Os mínimos contos de Raquel Matsushita
Publicado pela editora Sesi-SP a autora estreia com contos para adultos
As coisas mínimas são múltiplas e tão comuns em nosso cotidiano. Assim defino o pequeno grande livro inaugural de Matsushita. A autora de forma concisa e objetiva mostra que não é preciso uma narrativa longa para relatar com tamanha precisão elementos insignificantes que ganham dimensões reflexivas e contundentes.
Os microcontos são verdadeiras imagens literárias que se formam em nossa mente ao lê-los. A capacidade de Raquel em transformar um pequeno texto em uma imagem cênica, nos leva a comparar a mesma potencialidade dos haicais que por via de regra tem suas regras de composição que remetem a imagens da natureza. A natureza dos contos de Raquel são de cunho social, do ordinário, situações ignoradas por muitos e nos provocam de maneira a repensar o olhar que lançamos sobre algumas situações que nos revelam absurdas, mas são reais.
Por mais curtos que sejam seus textos, são de uma riqueza de detalhes sem muitas delongas, a autora consegue criar cenas, diálogos que ganham vida própria e dinamismo.
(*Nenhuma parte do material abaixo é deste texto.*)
-- ==== Sys2Proof/Certificates/Slice0/Obligations.lean ====
section
/-! DEFINITION. The statements for the provers, each with the rule of spec/ it formalises. Many rules
of this spec are marked as the spec's own decision (`D<n>` of spec/92_eei_decisions.md) or as general
knowledge (`GK<n>` of spec/93_implementation_defined.md); a docstring says so where it is the case. -/

open Sys2Proof Sys2Proof.Machine

/-! ### Encoding -/

/-- Decode of encode is the identity on every well-formed instruction (R61 to R66). -/
def Obligations.DecodeOfEncode : Prop :=
  ∀ i : Instr, i.wf = true → decode i.iset (encode i) = .ok i

/-- Whatever the decoder accepts is the encoding of the instruction it answers, which is well formed
and of the instruction set in use: no bit of the word is ignored (R61 to R67). -/
def Obligations.EncodeOfDecode : Prop :=
  ∀ (iset : ISet) (raw : RawInstr) (i : Instr), decode iset raw = .ok i →
    i.wf = true ∧ i.iset = iset ∧ encode i = raw

/-- The same round trip through bytes in memory order, with anything after the instruction left over
(R42 byte order, R43 halfword order and length). -/
def Obligations.DecodeOfBytes : Prop :=
  ∀ (i : Instr) (rest : List Byte), i.wf = true →
    decodeBytes i.iset (layout i.iset (encode i) ++ rest) = .ok (i, rest)

/-- R64: what the Decode fragments compute from the fields, and their test on register 15. -/
def Obligations.DecodeFragments : Prop :=
  (∀ (w : Word) (i : Instr), decode .a32 (.word w) = .ok i →
    (destReg i).val = (w.extractLsb' 12 4).toNat ∧ (srcReg i).val = (w.extractLsb' 0 4).toNat
      ∧ instrRotation i = (w.extractLsb' 10 2 ++ 0b000#3).toNat
      ∧ instrRotation i = 8 * (w.extractLsb' 10 2).toNat ∧ instrRotation i ∈ [0, 8, 16, 24])
  ∧ (∀ (h : Half) (i : Instr), decode .t32 (.half h) = .ok i →
    (destReg i).val = (h.extractLsb' 0 3).toNat ∧ (srcReg i).val = (h.extractLsb' 3 3).toNat
      ∧ instrRotation i = 0)
  ∧ (∀ (w : Word) (i : Instr), decode .t32 (.word w) = .ok i →
    (destReg i).val = (w.extractLsb' 8 4).toNat ∧ (srcReg i).val = (w.extractLsb' 0 4).toNat
      ∧ instrRotation i = (w.extractLsb' 4 2 ++ 0b000#3).toNat
      ∧ instrRotation i = 8 * (w.extractLsb' 4 2).toNat ∧ instrRotation i ∈ [0, 8, 16, 24])
  ∧ ∀ (iset : ISet) (w : Word), uxtbPattern iset (.word w) → ¬ sbzSet iset (.word w) →
    (r15Fields iset (.word w) ↔ decode iset (.word w) = .error .unpredictableR15)

/-- The words of the worked examples of R92 to R94 and of the decoder-field table of
spec/95_test_vectors.md decode to the instructions they stand for. -/
def Obligations.ExampleWordsDecode : Prop :=
  decode .a32 (.word 0xE6EF2473#32) = .ok (.uxtbA1 .al 2 .ror8 3)
  ∧ decode .a32 (.word 0xE6EFEC7C#32) = .ok (.uxtbA1 .al 14 .ror24 12)
  ∧ decode .t32 (.half 0xB2C8#16) = .ok (.uxtbT1 1 0)
  ∧ decode .t32 (.half 0xB2EB#16) = .ok (.uxtbT1 5 3)
  ∧ decode .t32 (.word 0xFA5FF899#32) = .ok (.uxtbT2 8 .ror8 9)
  ∧ decode .t32 (.word 0xFA5FFCBE#32) = .ok (.uxtbT2 12 .ror24 14)

/-- R67: a word that matches but for a should-be-zero bit is refused as UnpredictableSBZ, and the
encoder emits these bits as 0 (the spec's decision D11; the meaning of `(0)` is GK11). -/
def Obligations.ShouldBeZeroBits : Prop :=
  (∀ (s : State) (raw : RawInstr), fetchable s raw → uxtbPattern s.iset raw → sbzSet s.iset raw →
    step s = .refused .unpredictableSBZ)
  ∧ ∀ i : Instr, ¬ sbzSet i.iset (encode i)

/-- R68: a fetched instruction is refused as NotInScope exactly when it has none of the three patterns
(the spec's decision D13). -/
def Obligations.NotInScopeExactly : Prop :=
  ∀ (s : State) (raw : RawInstr), fetchable s raw →
    (step s = .refused .notInScope ↔ ¬ uxtbPattern s.iset raw)

/-- A well-formed instruction prints as a line that assembles back to it (R73 to R79; the conventions
are the spec's decision D20, and that `<Rd>` is always printed is the model's choice, log 22). -/
def Obligations.PrintedLineAssemblesBack : Prop :=
  ∀ i : Instr, i.wf = true → assemble i.iset (asmOfInstr i) = some i

/-- R75, R76: without a qualifier an unconditional T32 line is T1 where both registers are in 0 to 7
and no rotation is asked, and T2 otherwise; `.W` is always T2, and `.N` is nothing where T1 does not
fit (GK9, D20). -/
def Obligations.AssemblerSelectsEncoding : Prop :=
  ∀ (rd rm : RegNum) (rotate : Rotation), rd ≠ 15 → rm ≠ 15 →
    let line := fun q : Option Qualifier =>
      ({ cond := none, qualifier := q, rd := some rd, rm := rm, amount := amountOfRotation rotate } : AsmLine)
    assemble .t32 (line (some .wide)) = some (.uxtbT2 rd rotate rm)
    ∧ (rd.val < 8 ∧ rm.val < 8 ∧ rotate = .ror0 →
        ∃ (rd' rm' : LowReg), rd'.val = rd.val ∧ rm'.val = rm.val
          ∧ assemble .t32 (line none) = some (.uxtbT1 rm' rd')
          ∧ assemble .t32 (line (some .narrow)) = some (.uxtbT1 rm' rd'))
    ∧ (¬ (rd.val < 8 ∧ rm.val < 8 ∧ rotate = .ror0) →
        assemble .t32 (line none) = some (.uxtbT2 rd rotate rm)
          ∧ assemble .t32 (line (some .narrow)) = none)

/-! ### Memory and fetch -/

/-- R42: `MemRead` of 2 and 4 bytes has a value exactly when all its bytes are mapped and it does not
run past the top; bits 8i+7:8i of the value are the byte at `addr + i` (integers, no wrap); and the
step that asked for a read without a value is refused as FetchUnmapped (the spec's decision D6). -/
def Obligations.MemReadLittleEndian : Prop :=
  (∀ (m : Memory) (a : Nat) (v : Half), m.read16 a = some v ↔
    a + 2 ≤ 4294967296 ∧ ∀ k < 2, m.read (a + k) = some (v.extractLsb' (8 * k) 8))
  ∧ (∀ (m : Memory) (a : Nat) (v : Word), m.read32 a = some v ↔
    a + 4 ≤ 4294967296 ∧ ∀ k < 4, m.read (a + k) = some (v.extractLsb' (8 * k) 8))
  ∧ ∀ s : State, ¬ misaligned s → (s.iset = .t32 → s.itstate = 0#8) → unmappedAtPc s →
    step s = .refused .fetchUnmapped

/-- R43: the fetch gives the bits at pc (one word in A32; in T32 one halfword, or two when
`hw1[15:11]` is 11101, 11110 or 11111, the first in the high half) with their length, for every state
in which the alignment, the itstate and the bytes allow it. The length rule is GK6, D7. -/
def Obligations.FetchReadsInstruction : Prop :=
  (∀ (s : State) (raw : RawInstr), fetch s = .ok raw ↔ fetchable s raw)
  ∧ ∀ (s : State) (raw : RawInstr), fetchable s raw →
    (s.iset = .a32 → raw.len = 4)
    ∧ (s.iset = .t32 → ∀ hw1, s.mem.read16 s.pc.toNat = some hw1 →
        raw.len = if hw1.extractLsb' 11 5 ∈ [0b11101#5, 0b11110#5, 0b11111#5] then 4 else 2)

/-- R44: a step is refused as FetchMisaligned exactly when pc is not a multiple of 4 in A32 or of 2 in
T32, whatever the length of the T32 instruction (the spec's decision D8). -/
def Obligations.MisalignedExactly : Prop :=
  ∀ s : State, step s = .refused .fetchMisaligned ↔
    (s.iset = .a32 ∧ s.pc.toNat % 4 ≠ 0) ∨ (s.iset = .t32 ∧ s.pc.toNat % 2 ≠ 0)

/-- R28: an aligned T32 step is refused as InITBlock exactly when itstate is not 0; no step changes
itstate; in A32 it is ignored (the spec's decision D4). -/
def Obligations.ItStateRule : Prop :=
  (∀ s : State, step s = .refused .inITBlock ↔
    s.iset = .t32 ∧ s.pc.toNat % 2 = 0 ∧ s.itstate ≠ 0#8)
  ∧ (∀ s t : State, step s = .next t → t.itstate = s.itstate)
  ∧ ∀ (s : State) (it : BitVec 8), s.iset = .a32 →
    step { s with itstate := it } = mapNext (fun t => { t with itstate := it }) (step s)

/-- When the bits at pc decode to an instruction, step is exec of it, with nothing added around it. -/
def Obligations.StepRunsDecoded : Prop :=
  ∀ (s : State) (raw : RawInstr) (i : Instr), fetch s = .ok raw → decode s.iset raw = .ok i →
    step s = exec i s

/-- When the bytes of a well-formed instruction lie at an aligned pc, step is exec of it. -/
def Obligations.StepRunsBytesAtPc : Prop :=
  ∀ (s : State) (i : Instr), i.wf = true → i.iset = s.iset → ¬ misaligned s →
    (s.iset = .t32 → s.itstate = 0#8) → s.pc.toNat + i.len ≤ 4294967296 →
    s.mem.readBytes s.pc.toNat i.len = some (layout s.iset (encode i)) →
    step s = exec i s

/-- R114: a step is refused for a reason exactly when that reason is the first ground that holds in the
order of the rule, and goes on exactly when none does (the spec's decision D12). -/
def Obligations.FirstGroundDecides : Prop :=
  (∀ (s : State) (r : Refusal), step s = .refused r ↔ firstGround s r)
  ∧ ∀ s : State, (∃ t, step s = .next t) ↔ ∀ r, ¬ firstGround s r

/-! ### What the instructions do -/

/-- R90: the operation of all three encodings, with the library's own rotation: PcWrap before anything
is written, the register write when the condition passes, the advance of pc either way. -/
def Obligations.UxtbOperation : Prop :=
  ∀ (i : Instr) (s : State), i.wf = true → (i.iset = .t32 → s.itstate = 0#8) →
    (4294967296 ≤ s.pc.toNat + i.len → exec i s = .refused .pcWrap)
    ∧ (s.pc.toNat + i.len < 4294967296 → conditionPassed (instrCond i) s.cpsr = true →
        exec i s = .next { s with
          regs := s.regs.set (destReg i)
            ((((s.reg (srcReg i)).rotateRight (instrRotation i)).extractLsb' 0 8).zeroExtend 32)
          pc := s.pc + BitVec.ofNat 32 i.len })
    ∧ (s.pc.toNat + i.len < 4294967296 → conditionPassed (instrCond i) s.cpsr = false →
        exec i s = .next { s with pc := s.pc + BitVec.ofNat 32 i.len })

/-- A1, condition passed: the selected byte goes to Rd and nothing else but pc changes (R91, R92). -/
def Obligations.UxtbA1Completes : Prop :=
  ∀ (c : Cond) (rd rm : RegNum) (rotate : Rotation) (s : State), rd ≠ 15 → rm ≠ 15 →
    s.pc.toNat + 4 < 4294967296 → conditionPassed c s.cpsr = true →
    exec (.uxtbA1 c rd rotate rm) s = .next { s with
      regs := s.regs.set rd (selectedByte (rotationAmount rotate) (s.reg rm))
      pc := s.pc + 4#32 }

/-- A1, condition failed: only pc changes (R92, R95; that the instruction is stepped over is GK16, D2). -/
def Obligations.UxtbA1ConditionFails : Prop :=
  ∀ (c : Cond) (rd rm : RegNum) (rotate : Rotation) (s : State), rd ≠ 15 → rm ≠ 15 →
    s.pc.toNat + 4 < 4294967296 → conditionPassed c s.cpsr = false →
    exec (.uxtbA1 c rd rotate rm) s = .next { s with pc := s.pc + 4#32 }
Algumas frases se tornam marcantes como em “Amizade” por exemplo, “Pai e mãe é a rua”, onde a realidade marginal é escancarada numa só frase definindo aquele que fala no discurso, a voz de quem nunca tem voz é dada por Raquel em seus contos. O microconto “Rebelião” é um mix de eventos, um protesto e um nascimento, ambos jorram sangue onde a vida inicia e termina.
É preciso estar atento a cada trecho, frase do livro para criar cenas, imagens e situações carregadas de conflitos e ações. Em “Fada do dente” o conto revela o ponto de vista de uma criança inocente que não percebe que o casamento dos pais em desgaste e acha que o conflito deles é por culpa sua devido a um dente, mal sabe ela o que é uma vida a dois, seu universo é rodeado de coisas de criança, onde dificilmente consegue perceber como a relação humana é difícil de se compreender.
Não há muito que se alongar sobre esse pequeno livro se não ler ou ouvir as histórias nele contidas. Um verdadeiro livro para releituras e reflexões, pequeno, curto e profundo.
Li a versão impressa e depois tive a oportunidade de viver a experiência de ouvir o livro pelo audiobook, confesso que são duas experiências diferentes, mas ouvir os contos me fizeram ter percepções mais intensas do livro. Além de ser acessível para quem não pode ler como pessoas com deficiência visual, também é excelente opção para quem não tem tempo de parar e ler. Ouvir a narração do livro enquanto executa outras atividades manuais, operacionais ou até mesmo em um engarrafamento, em pé no ônibus lotado tem sido a melhor coisa que já fiz nas últimas semanas quando não estou com disposição para ouvir notícias, músicas, podcast ou rádio. Fica a dica!